While the Blair Center-Clinton School Poll is national in scope, it uniquely includes representative samples of African Americans and Latinos in the South as compared to the rest of the country, groups that are often omitted in most national surveys.

"We see a more complete picture when the results are analyzed by race," said Jimeno, the Diane D. Blair endowed professor in Latino studies. "Among Caucasian respondents 76 percent believed they would see a female elected president, while 80 percent of Latino respondents and 83 percent of African American respondents reported the same belief."

Poll questions released Wednesday also covered the 2012 presidential election results, attitudes toward women in the workplace and hypothetical 2016 presidential election match-ups involving the possible candidacy of former Secretary of State Hillary Clinton.

The poll results showed Clinton with leads over former Florida Gov. Jeb Bush (61 percent to 32 percent), Florida Sen. Marco Rubio (61 percent to 30 percent) and New Jersey Gov. Chris Christie (58 percent to 34 percent).

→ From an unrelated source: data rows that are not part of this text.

-- ==== Sys2Proof/Laws/Scheduling.lean ====
section
/-! SUPPORT. The lists of the Context: ports, groups and dividers found after an update. -/

namespace Sys2Proof.Machine

/-! ## Track ports -/

/-- Updating one track's port leaves every other track's. -/
theorem Context.port?_updPort_other {t v : Track} (h : v ≠ t) (c : Context) {f : Port → Port} (hf : ∀ p, (f p).track = p.track) :
    (c.updPort t f).port? v = c.port? v := by
  unfold Context.updPort Context.port?
  dsimp only
  induction c.tracks with
  | nil => rfl
  | cons p ps ih =>
    simp only [List.map_cons, List.find?_cons]
    by_cases hp : p.track = t
    · have : (p.track == v) = false := by simp [hp, Ne.symm h]
      rw [if_pos hp, hf, this]; exact ih
    · rw [if_neg hp, ih]

/-- Updating a track's port. -/
theorem Context.port?_updPort_same (t : Track) (c : Context) {f : Port → Port} (hf : ∀ p, (f p).track = p.track) :
    (c.updPort t f).port? t = (c.port? t).map f := by
  unfold Context.updPort Context.port?
  dsimp only
  induction c.tracks with
  | nil => rfl
  | cons p ps ih =>
    simp only [List.map_cons, List.find?_cons]
    by_cases hp : p.track = t
    · rw [if_pos hp, hf]; simp [hp]
    · have : (p.track == t) = false := by simpa using hp
      rw [if_neg hp, this]; exact ih

/-! ## Groups -/

theorem Context.mem_allGroups {c : Context} {g : Group} : g ∈ c.allGroups ↔ ∃ k ∈ c.clockList, g ∈ k.groups := by
  simp [Context.allGroups]

/-- Changing every group changes the list of all groups one by one. -/
theorem Context.allGroups_mapGroups (c : Context) (f : Group → Group) : (c.mapGroups f).allGroups = c.allGroups.map f := by
  simp only [Context.allGroups, Context.clockList, Context.mapGroups, List.flatMap_cons, List.map_append, Clock.mapGroups, List.flatMap_map,
    List.map_flatMap]

/-- Changing the group of a number changes the groups of that number. -/
theorem Context.allGroups_updGroup (c : Context) (g : GroupNo) (f : Group → Group) :
    (c.updGroup g f).allGroups = c.allGroups.map fun x => if x.num = g then f x else x :=
  c.allGroups_mapGroups _

/-- The group found has the number looked for. -/
theorem Context.group?_num {c : Context} {g : GroupNo} {x : Group} (h : c.group? g = some x) : x.num = g := by
  simpa using List.find?_some h

theorem Context.group?_mem {c : Context} {g : GroupNo} {x : Group} (h : c.group? g = some x) : x ∈ c.allGroups :=
  List.mem_of_find?_eq_some h

/-- The group found after a change of the group of that number. -/
theorem Context.group?_updGroup_same (c : Context) (g : GroupNo) {f : Group → Group} (hf : ∀ x, (f x).num = x.num) :
    (c.updGroup g f).group? g = (c.group? g).map f := by
  unfold Context.group?
  rw [c.allGroups_updGroup]
  induction c.allGroups with
  | nil => rfl
  | cons x xs ih =>
    simp only [List.map_cons, List.find?_cons]
    by_cases h : x.num = g
    · simp [h, hf]
    · have : (x.num == g) = false := by simpa using h
      rw [if_neg h, this]; exact ih

/-- Every other group found after a change of the group of a number. -/
theorem Context.group?_updGroup_other (c : Context) {g h : GroupNo} (hg : h ≠ g) {f : Group → Group} (hf : ∀ x, (f x).num = x.num) :
    (c.updGroup g f).group? h = c.group? h := by
  unfold Context.group?
  rw [c.allGroups_updGroup]
  induction c.allGroups with
  | nil => rfl
  | cons x xs ih =>
    simp only [List.map_cons, List.find?_cons]
    by_cases e : x.num = g
    · have : (x.num == h) = false := by simp [e, Ne.symm hg]
      rw [if_pos e, hf, this]; exact ih
    · rw [if_neg e, ih]

/-- A divider found is in its group's list, and the group is one of the Context's. -/
theorem Context.divider?_mem {c : Context} {id : DividerId} {g : Group} {d : Divider} (h : c.divider? id = some (g, d)) :
    g ∈ c.allGroups ∧ d ∈ g.list ∧ d.id = id := by
  obtain ⟨x, hx, hd⟩ := List.exists_of_findSome?_eq_some h
  obtain ⟨y, hy, he⟩ := Option.map_eq_some_iff.1 hd
  cases he
  exact ⟨hx, List.mem_of_find?_eq_some hy, by simpa using List.find?_some hy⟩

end Sys2Proof.Machine
end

"We have known about the gender gap for many election cycles even though it is substantially smaller in the South," said Maxwell, the Diane D. Blair endowed professor in Southern studies. "The poll found that 60 percent of non-southern women and 45 percent of non- southern men reported voting for President Barack Obama. This gender gap was nearly non-existent in the South where 49.6 percent of women and 48.3 percent of men reported voting for Obama. But what is most interesting about the 2016 pairings is that the gap increases significantly among white southerners when Secretary Clinton is paired with the leading potential Republican candidates."

The poll also asked questions from the Modern Sexism Scale, which measures attitudes towards the changes in traditional gender roles that have occurred during the past several decades. The results of these questions showed that 24.3 percent of men have "extremely negative" attitudes toward having women in the work place.

When broken down regionally, the results showed attitudes toward women in the workplace were slightly better in the non-south than in the South. Southern men (25.5 percent) and women (16.9 percent) showed more negative attitudes toward having women in the workplace than non-southern men (23.8 percent) and women (12.5 percent).

The Blair Center-Clinton School Poll, completed in mid-December, surveyed more than 3,600 people regarding issues related to politics, giving, regional identification, religion, racial discrimination, ideology and partisanship. The poll has a margin of error of 2.5 percentage points. This is the Blair Center's second election year to administer the national poll and the first time it was conducted in partnership with the Clinton School.

The poll was administered by GfK, formerly Knowledge Networks, the leader in web-based survey research. GfK's proprietary database features a representative sample of Americans, including representation of the roughly 30 percent of U.S. households that do not have Internet access. In addition, the database covers the growing number of cell phone-only households, recently estimated at 23 percent of all households, through address-based sampling. The survey was conducted in both English and Spanish.